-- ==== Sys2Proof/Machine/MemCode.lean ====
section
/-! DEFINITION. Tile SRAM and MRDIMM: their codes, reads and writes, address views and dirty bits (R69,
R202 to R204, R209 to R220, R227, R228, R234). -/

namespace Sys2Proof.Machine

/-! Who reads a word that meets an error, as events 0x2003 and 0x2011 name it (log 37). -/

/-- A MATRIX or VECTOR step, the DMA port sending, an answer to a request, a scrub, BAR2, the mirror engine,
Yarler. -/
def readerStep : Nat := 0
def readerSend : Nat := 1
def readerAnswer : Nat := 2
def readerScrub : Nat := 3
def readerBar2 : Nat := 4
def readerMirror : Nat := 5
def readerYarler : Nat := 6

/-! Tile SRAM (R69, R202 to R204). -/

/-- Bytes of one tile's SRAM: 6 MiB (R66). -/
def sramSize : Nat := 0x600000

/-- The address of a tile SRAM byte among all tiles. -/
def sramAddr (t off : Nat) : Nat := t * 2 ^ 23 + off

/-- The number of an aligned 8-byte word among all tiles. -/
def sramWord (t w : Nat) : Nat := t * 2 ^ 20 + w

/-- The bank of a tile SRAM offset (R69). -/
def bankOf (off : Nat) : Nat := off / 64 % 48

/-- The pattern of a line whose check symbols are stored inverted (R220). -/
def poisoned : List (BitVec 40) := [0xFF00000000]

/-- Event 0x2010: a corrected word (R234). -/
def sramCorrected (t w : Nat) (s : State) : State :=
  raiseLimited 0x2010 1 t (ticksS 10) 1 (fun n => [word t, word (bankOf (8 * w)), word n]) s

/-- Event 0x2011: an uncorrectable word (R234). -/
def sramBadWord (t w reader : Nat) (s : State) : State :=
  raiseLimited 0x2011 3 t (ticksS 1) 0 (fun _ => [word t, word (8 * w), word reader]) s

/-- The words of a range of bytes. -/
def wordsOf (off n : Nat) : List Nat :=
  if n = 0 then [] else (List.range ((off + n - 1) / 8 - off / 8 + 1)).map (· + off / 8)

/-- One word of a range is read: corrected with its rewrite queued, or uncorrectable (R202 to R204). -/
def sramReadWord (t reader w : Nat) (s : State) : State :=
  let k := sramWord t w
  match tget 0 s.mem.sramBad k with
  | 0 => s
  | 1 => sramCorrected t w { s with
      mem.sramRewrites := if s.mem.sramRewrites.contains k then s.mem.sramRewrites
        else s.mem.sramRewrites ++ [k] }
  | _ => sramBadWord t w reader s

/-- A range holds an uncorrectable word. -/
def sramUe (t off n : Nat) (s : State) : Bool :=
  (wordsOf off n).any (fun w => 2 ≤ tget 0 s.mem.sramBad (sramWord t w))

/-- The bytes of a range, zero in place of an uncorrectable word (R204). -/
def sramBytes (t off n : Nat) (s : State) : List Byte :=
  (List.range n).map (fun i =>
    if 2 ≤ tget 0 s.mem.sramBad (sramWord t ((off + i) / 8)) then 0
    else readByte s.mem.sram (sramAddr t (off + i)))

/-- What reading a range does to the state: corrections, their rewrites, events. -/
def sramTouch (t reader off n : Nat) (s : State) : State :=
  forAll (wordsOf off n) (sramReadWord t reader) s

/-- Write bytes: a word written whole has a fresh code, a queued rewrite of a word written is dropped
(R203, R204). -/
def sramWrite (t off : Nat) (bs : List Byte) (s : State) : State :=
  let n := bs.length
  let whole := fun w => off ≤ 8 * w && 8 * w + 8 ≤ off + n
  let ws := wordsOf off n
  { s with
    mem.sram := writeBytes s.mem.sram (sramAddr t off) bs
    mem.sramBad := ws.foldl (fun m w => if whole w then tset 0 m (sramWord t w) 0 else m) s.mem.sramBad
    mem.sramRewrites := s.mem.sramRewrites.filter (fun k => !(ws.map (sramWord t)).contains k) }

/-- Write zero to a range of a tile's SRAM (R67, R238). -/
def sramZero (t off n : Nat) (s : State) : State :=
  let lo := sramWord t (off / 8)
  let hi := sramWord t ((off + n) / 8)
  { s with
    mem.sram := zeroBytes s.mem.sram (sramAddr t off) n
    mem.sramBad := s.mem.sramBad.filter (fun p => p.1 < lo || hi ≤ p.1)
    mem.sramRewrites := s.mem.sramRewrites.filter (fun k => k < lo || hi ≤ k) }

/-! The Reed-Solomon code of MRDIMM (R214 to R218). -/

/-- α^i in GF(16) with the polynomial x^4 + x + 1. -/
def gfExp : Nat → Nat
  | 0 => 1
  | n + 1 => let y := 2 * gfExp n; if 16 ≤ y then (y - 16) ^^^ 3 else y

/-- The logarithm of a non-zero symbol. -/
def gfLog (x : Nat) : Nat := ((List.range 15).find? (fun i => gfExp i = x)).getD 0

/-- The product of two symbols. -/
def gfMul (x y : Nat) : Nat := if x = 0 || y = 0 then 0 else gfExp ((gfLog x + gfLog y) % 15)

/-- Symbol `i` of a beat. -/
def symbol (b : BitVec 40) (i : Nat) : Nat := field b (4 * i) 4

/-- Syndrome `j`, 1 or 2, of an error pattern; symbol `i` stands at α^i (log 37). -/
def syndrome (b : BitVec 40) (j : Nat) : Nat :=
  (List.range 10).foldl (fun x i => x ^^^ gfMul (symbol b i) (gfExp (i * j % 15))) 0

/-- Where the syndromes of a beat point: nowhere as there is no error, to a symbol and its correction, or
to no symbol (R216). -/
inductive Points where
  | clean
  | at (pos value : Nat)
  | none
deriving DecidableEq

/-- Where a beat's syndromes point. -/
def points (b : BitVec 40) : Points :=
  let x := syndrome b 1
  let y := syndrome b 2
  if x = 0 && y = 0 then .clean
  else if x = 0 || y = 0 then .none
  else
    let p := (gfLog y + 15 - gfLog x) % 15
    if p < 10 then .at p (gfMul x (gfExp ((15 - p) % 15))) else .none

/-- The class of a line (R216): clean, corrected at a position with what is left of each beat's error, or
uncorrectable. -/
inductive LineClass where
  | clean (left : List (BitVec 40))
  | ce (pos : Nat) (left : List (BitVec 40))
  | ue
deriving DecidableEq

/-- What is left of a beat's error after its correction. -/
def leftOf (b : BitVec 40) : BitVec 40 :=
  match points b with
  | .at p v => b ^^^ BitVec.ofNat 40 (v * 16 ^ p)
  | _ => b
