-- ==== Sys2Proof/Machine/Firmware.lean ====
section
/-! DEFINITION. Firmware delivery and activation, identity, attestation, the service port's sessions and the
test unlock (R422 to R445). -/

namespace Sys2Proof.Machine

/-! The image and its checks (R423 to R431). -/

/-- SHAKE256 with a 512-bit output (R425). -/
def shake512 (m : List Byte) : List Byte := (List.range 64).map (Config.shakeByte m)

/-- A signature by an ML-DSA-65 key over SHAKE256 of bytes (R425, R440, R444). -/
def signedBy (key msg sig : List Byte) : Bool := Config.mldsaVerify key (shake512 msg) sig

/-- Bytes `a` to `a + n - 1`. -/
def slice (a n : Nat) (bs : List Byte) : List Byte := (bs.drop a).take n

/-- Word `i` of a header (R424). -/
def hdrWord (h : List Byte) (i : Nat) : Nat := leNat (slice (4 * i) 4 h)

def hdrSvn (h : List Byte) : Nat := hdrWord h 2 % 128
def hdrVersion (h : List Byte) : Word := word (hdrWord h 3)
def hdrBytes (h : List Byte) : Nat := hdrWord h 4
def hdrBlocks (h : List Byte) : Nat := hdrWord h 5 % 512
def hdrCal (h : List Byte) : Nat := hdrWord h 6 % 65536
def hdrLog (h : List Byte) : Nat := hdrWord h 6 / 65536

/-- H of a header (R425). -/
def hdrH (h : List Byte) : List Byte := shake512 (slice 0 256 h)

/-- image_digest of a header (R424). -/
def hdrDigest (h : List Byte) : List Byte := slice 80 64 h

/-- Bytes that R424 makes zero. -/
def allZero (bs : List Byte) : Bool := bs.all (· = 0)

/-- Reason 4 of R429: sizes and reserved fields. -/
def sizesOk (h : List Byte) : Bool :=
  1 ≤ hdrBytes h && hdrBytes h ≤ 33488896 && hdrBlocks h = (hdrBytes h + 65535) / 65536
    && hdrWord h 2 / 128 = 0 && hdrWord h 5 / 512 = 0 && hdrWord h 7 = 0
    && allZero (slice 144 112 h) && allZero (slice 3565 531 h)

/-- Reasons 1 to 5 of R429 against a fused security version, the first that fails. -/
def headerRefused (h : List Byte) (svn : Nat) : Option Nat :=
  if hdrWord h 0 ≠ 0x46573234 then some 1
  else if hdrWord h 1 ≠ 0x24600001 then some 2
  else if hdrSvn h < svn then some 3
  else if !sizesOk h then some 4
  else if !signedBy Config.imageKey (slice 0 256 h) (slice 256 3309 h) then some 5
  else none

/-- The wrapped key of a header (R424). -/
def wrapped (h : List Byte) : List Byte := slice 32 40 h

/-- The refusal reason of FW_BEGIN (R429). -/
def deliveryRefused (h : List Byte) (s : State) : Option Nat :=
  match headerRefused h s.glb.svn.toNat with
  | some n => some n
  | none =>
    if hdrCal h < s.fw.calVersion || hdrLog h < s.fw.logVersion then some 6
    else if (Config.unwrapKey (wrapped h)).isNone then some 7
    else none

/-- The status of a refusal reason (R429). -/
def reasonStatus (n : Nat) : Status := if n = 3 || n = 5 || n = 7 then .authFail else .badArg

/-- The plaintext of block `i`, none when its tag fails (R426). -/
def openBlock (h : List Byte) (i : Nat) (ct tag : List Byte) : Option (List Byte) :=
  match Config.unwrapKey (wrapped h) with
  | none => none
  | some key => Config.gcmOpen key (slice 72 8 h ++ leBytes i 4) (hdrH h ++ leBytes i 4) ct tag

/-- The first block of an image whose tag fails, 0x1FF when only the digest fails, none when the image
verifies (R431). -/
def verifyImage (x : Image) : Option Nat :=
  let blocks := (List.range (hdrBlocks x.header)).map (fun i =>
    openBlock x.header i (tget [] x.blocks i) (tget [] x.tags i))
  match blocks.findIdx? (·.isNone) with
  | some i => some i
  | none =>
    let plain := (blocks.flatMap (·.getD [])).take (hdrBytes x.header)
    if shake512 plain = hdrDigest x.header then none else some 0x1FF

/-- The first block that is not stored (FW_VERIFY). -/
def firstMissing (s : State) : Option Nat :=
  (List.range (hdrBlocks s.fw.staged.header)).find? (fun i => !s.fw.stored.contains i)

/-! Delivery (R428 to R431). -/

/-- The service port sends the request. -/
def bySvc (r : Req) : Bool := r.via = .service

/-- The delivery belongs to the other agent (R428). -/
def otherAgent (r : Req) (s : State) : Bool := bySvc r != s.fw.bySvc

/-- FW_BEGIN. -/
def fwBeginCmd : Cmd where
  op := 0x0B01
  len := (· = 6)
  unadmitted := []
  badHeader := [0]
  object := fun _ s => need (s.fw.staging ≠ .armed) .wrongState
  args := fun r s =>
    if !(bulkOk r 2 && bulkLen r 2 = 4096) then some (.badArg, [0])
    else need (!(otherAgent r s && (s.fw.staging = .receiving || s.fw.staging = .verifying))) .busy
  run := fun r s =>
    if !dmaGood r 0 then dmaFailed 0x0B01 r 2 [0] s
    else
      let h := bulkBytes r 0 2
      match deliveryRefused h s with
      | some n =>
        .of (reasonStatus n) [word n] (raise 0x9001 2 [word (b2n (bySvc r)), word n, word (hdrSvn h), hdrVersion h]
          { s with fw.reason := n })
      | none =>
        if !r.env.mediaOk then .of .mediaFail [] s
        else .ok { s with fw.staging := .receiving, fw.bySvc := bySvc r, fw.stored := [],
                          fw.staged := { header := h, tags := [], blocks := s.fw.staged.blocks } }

******

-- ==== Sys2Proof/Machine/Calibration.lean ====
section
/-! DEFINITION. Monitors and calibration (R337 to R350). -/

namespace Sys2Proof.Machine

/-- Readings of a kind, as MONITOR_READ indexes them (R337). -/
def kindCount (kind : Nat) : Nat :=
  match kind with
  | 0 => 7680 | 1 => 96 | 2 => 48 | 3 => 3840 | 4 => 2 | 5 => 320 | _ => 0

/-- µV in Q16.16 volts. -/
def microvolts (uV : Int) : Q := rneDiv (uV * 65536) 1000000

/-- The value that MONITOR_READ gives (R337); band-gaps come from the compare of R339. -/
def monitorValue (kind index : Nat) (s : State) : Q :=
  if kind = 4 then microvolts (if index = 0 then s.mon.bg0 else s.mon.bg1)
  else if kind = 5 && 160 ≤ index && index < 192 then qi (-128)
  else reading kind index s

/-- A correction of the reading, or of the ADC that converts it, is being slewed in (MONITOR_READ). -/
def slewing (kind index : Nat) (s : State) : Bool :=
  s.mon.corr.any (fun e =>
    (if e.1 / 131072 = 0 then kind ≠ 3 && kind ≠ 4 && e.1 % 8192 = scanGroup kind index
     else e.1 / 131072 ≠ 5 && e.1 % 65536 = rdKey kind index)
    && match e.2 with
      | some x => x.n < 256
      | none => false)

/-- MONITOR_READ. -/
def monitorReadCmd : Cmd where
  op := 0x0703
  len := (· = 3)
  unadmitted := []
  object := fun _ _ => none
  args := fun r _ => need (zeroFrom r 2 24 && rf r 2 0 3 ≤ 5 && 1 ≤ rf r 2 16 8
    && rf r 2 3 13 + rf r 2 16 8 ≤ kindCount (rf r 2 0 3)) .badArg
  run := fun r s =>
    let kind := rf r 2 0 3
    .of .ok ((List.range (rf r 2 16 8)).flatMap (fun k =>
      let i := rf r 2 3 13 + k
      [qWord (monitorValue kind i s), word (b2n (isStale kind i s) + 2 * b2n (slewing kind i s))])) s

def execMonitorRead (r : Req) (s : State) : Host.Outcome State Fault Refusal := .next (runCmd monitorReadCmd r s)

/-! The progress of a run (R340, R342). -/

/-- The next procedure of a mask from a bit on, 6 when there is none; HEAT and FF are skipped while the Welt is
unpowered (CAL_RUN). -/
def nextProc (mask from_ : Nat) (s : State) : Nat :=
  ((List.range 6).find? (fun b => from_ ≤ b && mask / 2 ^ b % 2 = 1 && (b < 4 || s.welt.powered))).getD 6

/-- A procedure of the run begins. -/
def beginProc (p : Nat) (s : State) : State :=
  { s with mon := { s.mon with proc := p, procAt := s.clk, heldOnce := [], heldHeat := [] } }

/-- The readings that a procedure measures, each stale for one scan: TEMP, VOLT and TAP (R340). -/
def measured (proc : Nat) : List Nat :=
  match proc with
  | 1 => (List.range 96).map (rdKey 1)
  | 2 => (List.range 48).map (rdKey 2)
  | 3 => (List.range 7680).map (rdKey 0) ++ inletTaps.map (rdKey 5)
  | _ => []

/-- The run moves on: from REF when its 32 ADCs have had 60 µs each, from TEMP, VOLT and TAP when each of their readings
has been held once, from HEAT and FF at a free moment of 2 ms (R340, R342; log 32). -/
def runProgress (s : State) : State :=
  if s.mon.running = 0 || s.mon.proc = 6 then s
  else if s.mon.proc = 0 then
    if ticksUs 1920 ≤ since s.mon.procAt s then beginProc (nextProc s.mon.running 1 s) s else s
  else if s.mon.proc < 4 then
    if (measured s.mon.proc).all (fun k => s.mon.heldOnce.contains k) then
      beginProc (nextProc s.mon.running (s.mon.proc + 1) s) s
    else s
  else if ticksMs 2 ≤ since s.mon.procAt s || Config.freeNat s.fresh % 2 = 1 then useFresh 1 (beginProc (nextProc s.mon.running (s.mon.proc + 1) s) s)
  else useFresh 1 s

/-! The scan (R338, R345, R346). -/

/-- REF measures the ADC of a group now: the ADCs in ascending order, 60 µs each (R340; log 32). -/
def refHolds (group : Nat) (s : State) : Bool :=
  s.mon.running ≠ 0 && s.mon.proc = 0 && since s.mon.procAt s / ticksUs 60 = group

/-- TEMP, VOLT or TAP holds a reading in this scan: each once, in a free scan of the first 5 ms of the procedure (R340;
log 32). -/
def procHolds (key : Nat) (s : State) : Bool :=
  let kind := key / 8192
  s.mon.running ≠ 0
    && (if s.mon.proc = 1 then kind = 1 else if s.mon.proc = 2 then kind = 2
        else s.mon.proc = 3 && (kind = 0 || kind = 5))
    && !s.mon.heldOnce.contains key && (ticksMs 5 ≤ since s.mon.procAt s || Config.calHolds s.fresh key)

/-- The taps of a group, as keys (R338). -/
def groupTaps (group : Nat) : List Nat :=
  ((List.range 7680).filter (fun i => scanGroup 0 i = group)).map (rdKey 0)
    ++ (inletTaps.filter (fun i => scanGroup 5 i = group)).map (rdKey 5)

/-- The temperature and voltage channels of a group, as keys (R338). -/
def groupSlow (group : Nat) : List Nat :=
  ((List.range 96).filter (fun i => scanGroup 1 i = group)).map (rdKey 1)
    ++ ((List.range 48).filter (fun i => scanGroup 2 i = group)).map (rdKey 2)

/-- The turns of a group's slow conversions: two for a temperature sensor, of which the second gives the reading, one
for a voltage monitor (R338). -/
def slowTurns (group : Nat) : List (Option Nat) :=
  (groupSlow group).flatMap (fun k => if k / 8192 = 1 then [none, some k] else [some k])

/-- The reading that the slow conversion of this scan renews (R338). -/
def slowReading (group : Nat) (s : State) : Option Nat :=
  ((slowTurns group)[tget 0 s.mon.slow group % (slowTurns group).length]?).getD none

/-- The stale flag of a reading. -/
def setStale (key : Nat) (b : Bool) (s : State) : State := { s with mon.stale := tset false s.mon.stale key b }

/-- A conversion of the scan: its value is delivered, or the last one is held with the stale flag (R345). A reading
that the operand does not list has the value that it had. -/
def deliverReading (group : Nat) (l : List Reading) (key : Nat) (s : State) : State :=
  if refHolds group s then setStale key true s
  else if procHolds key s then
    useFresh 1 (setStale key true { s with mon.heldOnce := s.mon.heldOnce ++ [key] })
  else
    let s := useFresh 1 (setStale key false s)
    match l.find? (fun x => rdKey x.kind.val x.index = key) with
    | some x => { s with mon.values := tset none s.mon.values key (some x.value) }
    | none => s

******

» **EXERCISE DIRECTIONS**: Using the entries above, return exactly the lines from the line with "def kindCount (kind" to the line with "def nextProc (mask", counting both of those lines.

» **TASK RESULT**:
def kindCount (kind : Nat) : Nat :=
  match kind with
  | 0 => 7680 | 1 => 96 | 2 => 48 | 3 => 3840 | 4 => 2 | 5 => 320 | _ => 0

/-- µV in Q16.16 volts. -/
def microvolts (uV : Int) : Q := rneDiv (uV * 65536) 1000000

/-- The value that MONITOR_READ gives (R337); band-gaps come from the compare of R339. -/
def monitorValue (kind index : Nat) (s : State) : Q :=
  if kind = 4 then microvolts (if index = 0 then s.mon.bg0 else s.mon.bg1)
  else if kind = 5 && 160 ≤ index && index < 192 then qi (-128)
  else reading kind index s

/-- A correction of the reading, or of the ADC that converts it, is being slewed in (MONITOR_READ). -/
def slewing (kind index : Nat) (s : State) : Bool :=
  s.mon.corr.any (fun e =>
    (if e.1 / 131072 = 0 then kind ≠ 3 && kind ≠ 4 && e.1 % 8192 = scanGroup kind index
     else e.1 / 131072 ≠ 5 && e.1 % 65536 = rdKey kind index)
    && match e.2 with
      | some x => x.n < 256
      | none => false)

/-- MONITOR_READ. -/
def monitorReadCmd : Cmd where
  op := 0x0703
  len := (· = 3)
  unadmitted := []
  object := fun _ _ => none
  args := fun r _ => need (zeroFrom r 2 24 && rf r 2 0 3 ≤ 5 && 1 ≤ rf r 2 16 8
    && rf r 2 3 13 + rf r 2 16 8 ≤ kindCount (rf r 2 0 3)) .badArg
  run := fun r s =>
    let kind := rf r 2 0 3
    .of .ok ((List.range (rf r 2 16 8)).flatMap (fun k =>
      let i := rf r 2 3 13 + k
      [qWord (monitorValue kind i s), word (b2n (isStale kind i s) + 2 * b2n (slewing kind i s))])) s

def execMonitorRead (r : Req) (s : State) : Host.Outcome State Fault Refusal := .next (runCmd monitorReadCmd r s)

/-! The progress of a run (R340, R342). -/

/-- The next procedure of a mask from a bit on, 6 when there is none; HEAT and FF are skipped while the Welt is
unpowered (CAL_RUN). -/
def nextProc (mask from_ : Nat) (s : State) : Nat :=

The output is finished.